» Excerpted records:
-- ==== Sys2Proof/Laws/State.lean ====
section
/-! SUPPORT. One lemma per field of State per update of Machine/Flags.lean and Machine/Ops.lean, so that no proof unfolds a record
update. -/

-- These are many very small theorems: elaborated one after another, not each in a thread of its own.
set_option Elab.async false

namespace Sys2Proof.Machine

@[simp] theorem clearStatus_params (s : State) : (clearStatus s).params = s.params := rfl
@[simp] theorem clearStatus_qstep (s : State) : (clearStatus s).qstep = s.qstep := rfl
@[simp] theorem clearStatus_pred (s : State) : (clearStatus s).pred = s.pred := rfl
@[simp] theorem clearStatus_phase (s : State) : (clearStatus s).phase = s.phase := rfl
@[simp] theorem clearStatus_byteIdx (s : State) : (clearStatus s).byteIdx = s.byteIdx := rfl
@[simp] theorem clearStatus_byteLatch (s : State) : (clearStatus s).byteLatch = s.byteLatch := rfl
@[simp] theorem clearStatus_dup32 (s : State) : (clearStatus s).dup32 = s.dup32 := rfl
@[simp] theorem clearStatus_startOff (s : State) : (clearStatus s).startOff = s.startOff := rfl
@[simp] theorem clearStatus_length (s : State) : (clearStatus s).length = s.length := rfl
@[simp] theorem clearStatus_busy (s : State) : (clearStatus s).busy = s.busy := rfl
@[simp] theorem clearStatus_done (s : State) : (clearStatus s).done = false := rfl
@[simp] theorem clearStatus_errRange (s : State) : (clearStatus s).errRange = false := rfl
@[simp] theorem clearStatus_errOutsize (s : State) : (clearStatus s).errOutsize = false := rfl
@[simp] theorem clearStatus_errCmd (s : State) : (clearStatus s).errCmd = false := rfl
@[simp] theorem clearStatus_inMem (s : State) : (clearStatus s).inMem = s.inMem := rfl
@[simp] theorem clearStatus_outMem (s : State) : (clearStatus s).outMem = s.outMem := rfl
@[simp] theorem clearStatus_faults (s : State) : (clearStatus s).faults = s.faults := rfl
@[simp] theorem clearStatus_answer (s : State) : (clearStatus s).answer = s.answer := rfl
@[simp] theorem clearStatus_script (s : State) : (clearStatus s).script = s.script := rfl
@[simp] theorem clearStatus_draws (s : State) : (clearStatus s).draws = s.draws := rfl

@[simp] theorem setStartErrors_params (s : State) : (setStartErrors s).params = s.params := rfl
@[simp] theorem setStartErrors_qstep (s : State) : (setStartErrors s).qstep = s.qstep := rfl
@[simp] theorem setStartErrors_pred (s : State) : (setStartErrors s).pred = s.pred := rfl
@[simp] theorem setStartErrors_phase (s : State) : (setStartErrors s).phase = s.phase := rfl
@[simp] theorem setStartErrors_byteIdx (s : State) : (setStartErrors s).byteIdx = s.byteIdx := rfl
@[simp] theorem setStartErrors_byteLatch (s : State) : (setStartErrors s).byteLatch = s.byteLatch := rfl
@[simp] theorem setStartErrors_dup32 (s : State) : (setStartErrors s).dup32 = s.dup32 := rfl
@[simp] theorem setStartErrors_startOff (s : State) : (setStartErrors s).startOff = s.startOff := rfl
@[simp] theorem setStartErrors_length (s : State) : (setStartErrors s).length = s.length := rfl
@[simp] theorem setStartErrors_busy (s : State) : (setStartErrors s).busy = s.busy := rfl
@[simp] theorem setStartErrors_done (s : State) : (setStartErrors s).done = s.done := rfl
@[simp] theorem setStartErrors_errRange (s : State) : (setStartErrors s).errRange = (s.errRange || rangeFails s) := rfl
@[simp] theorem setStartErrors_errOutsize (s : State) : (setStartErrors s).errOutsize = (s.errOutsize || outFails s) := rfl
@[simp] theorem setStartErrors_errCmd (s : State) : (setStartErrors s).errCmd = s.errCmd := rfl
@[simp] theorem setStartErrors_inMem (s : State) : (setStartErrors s).inMem = s.inMem := rfl
@[simp] theorem setStartErrors_outMem (s : State) : (setStartErrors s).outMem = s.outMem := rfl
@[simp] theorem setStartErrors_faults (s : State) : (setStartErrors s).faults = s.faults := rfl
@[simp] theorem setStartErrors_answer (s : State) : (setStartErrors s).answer = s.answer := rfl
@[simp] theorem setStartErrors_script (s : State) : (setStartErrors s).script = s.script := rfl
@[simp] theorem setStartErrors_draws (s : State) : (setStartErrors s).draws = s.draws := rfl

@[simp] theorem setErrCmd_params (s : State) : (setErrCmd s).params = s.params := rfl
@[simp] theorem setErrCmd_qstep (s : State) : (setErrCmd s).qstep = s.qstep := rfl
@[simp] theorem setErrCmd_pred (s : State) : (setErrCmd s).pred = s.pred := rfl
@[simp] theorem setErrCmd_phase (s : State) : (setErrCmd s).phase = s.phase := rfl
@[simp] theorem setErrCmd_byteIdx (s : State) : (setErrCmd s).byteIdx = s.byteIdx := rfl
@[simp] theorem setErrCmd_byteLatch (s : State) : (setErrCmd s).byteLatch = s.byteLatch := rfl
@[simp] theorem setErrCmd_dup32 (s : State) : (setErrCmd s).dup32 = s.dup32 := rfl
@[simp] theorem setErrCmd_startOff (s : State) : (setErrCmd s).startOff = s.startOff := rfl
@[simp] theorem setErrCmd_length (s : State) : (setErrCmd s).length = s.length := rfl
@[simp] theorem setErrCmd_busy (s : State) : (setErrCmd s).busy = s.busy := rfl
@[simp] theorem setErrCmd_done (s : State) : (setErrCmd s).done = s.done := rfl
@[simp] theorem setErrCmd_errRange (s : State) : (setErrCmd s).errRange = s.errRange := rfl
@[simp] theorem setErrCmd_errOutsize (s : State) : (setErrCmd s).errOutsize = s.errOutsize := rfl
@[simp] theorem setErrCmd_errCmd (s : State) : (setErrCmd s).errCmd = true := rfl
@[simp] theorem setErrCmd_inMem (s : State) : (setErrCmd s).inMem = s.inMem := rfl
@[simp] theorem setErrCmd_outMem (s : State) : (setErrCmd s).outMem = s.outMem := rfl
@[simp] theorem setErrCmd_faults (s : State) : (setErrCmd s).faults = s.faults := rfl
@[simp] theorem setErrCmd_answer (s : State) : (setErrCmd s).answer = s.answer := rfl
@[simp] theorem setErrCmd_script (s : State) : (setErrCmd s).script = s.script := rfl
@[simp] theorem setErrCmd_draws (s : State) : (setErrCmd s).draws = s.draws := rfl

» Work request: When the line with "(setStartErrors s).phase = s.phase := rfl" is reached in the data above, start copying there, and copy each line exactly until the line with "(setStartErrors s).faults = s.faults := rfl" has been copied; copy nothing else.

» Result for this exercise:
@[simp] theorem setStartErrors_phase (s : State) : (setStartErrors s).phase = s.phase := rfl
@[simp] theorem setStartErrors_byteIdx (s : State) : (setStartErrors s).byteIdx = s.byteIdx := rfl
@[simp] theorem setStartErrors_byteLatch (s : State) : (setStartErrors s).byteLatch = s.byteLatch := rfl
@[simp] theorem setStartErrors_dup32 (s : State) : (setStartErrors s).dup32 = s.dup32 := rfl
@[simp] theorem setStartErrors_startOff (s : State) : (setStartErrors s).startOff = s.startOff := rfl
@[simp] theorem setStartErrors_length (s : State) : (setStartErrors s).length = s.length := rfl
@[simp] theorem setStartErrors_busy (s : State) : (setStartErrors s).busy = s.busy := rfl
@[simp] theorem setStartErrors_done (s : State) : (setStartErrors s).done = s.done := rfl
@[simp] theorem setStartErrors_errRange (s : State) : (setStartErrors s).errRange = (s.errRange || rangeFails s) := rfl
@[simp] theorem setStartErrors_errOutsize (s : State) : (setStartErrors s).errOutsize = (s.errOutsize || outFails s) := rfl
@[simp] theorem setStartErrors_errCmd (s : State) : (setStartErrors s).errCmd = s.errCmd := rfl
@[simp] theorem setStartErrors_inMem (s : State) : (setStartErrors s).inMem = s.inMem := rfl
@[simp] theorem setStartErrors_outMem (s : State) : (setStartErrors s).outMem = s.outMem := rfl
@[simp] theorem setStartErrors_faults (s : State) : (setStartErrors s).faults = s.faults := rfl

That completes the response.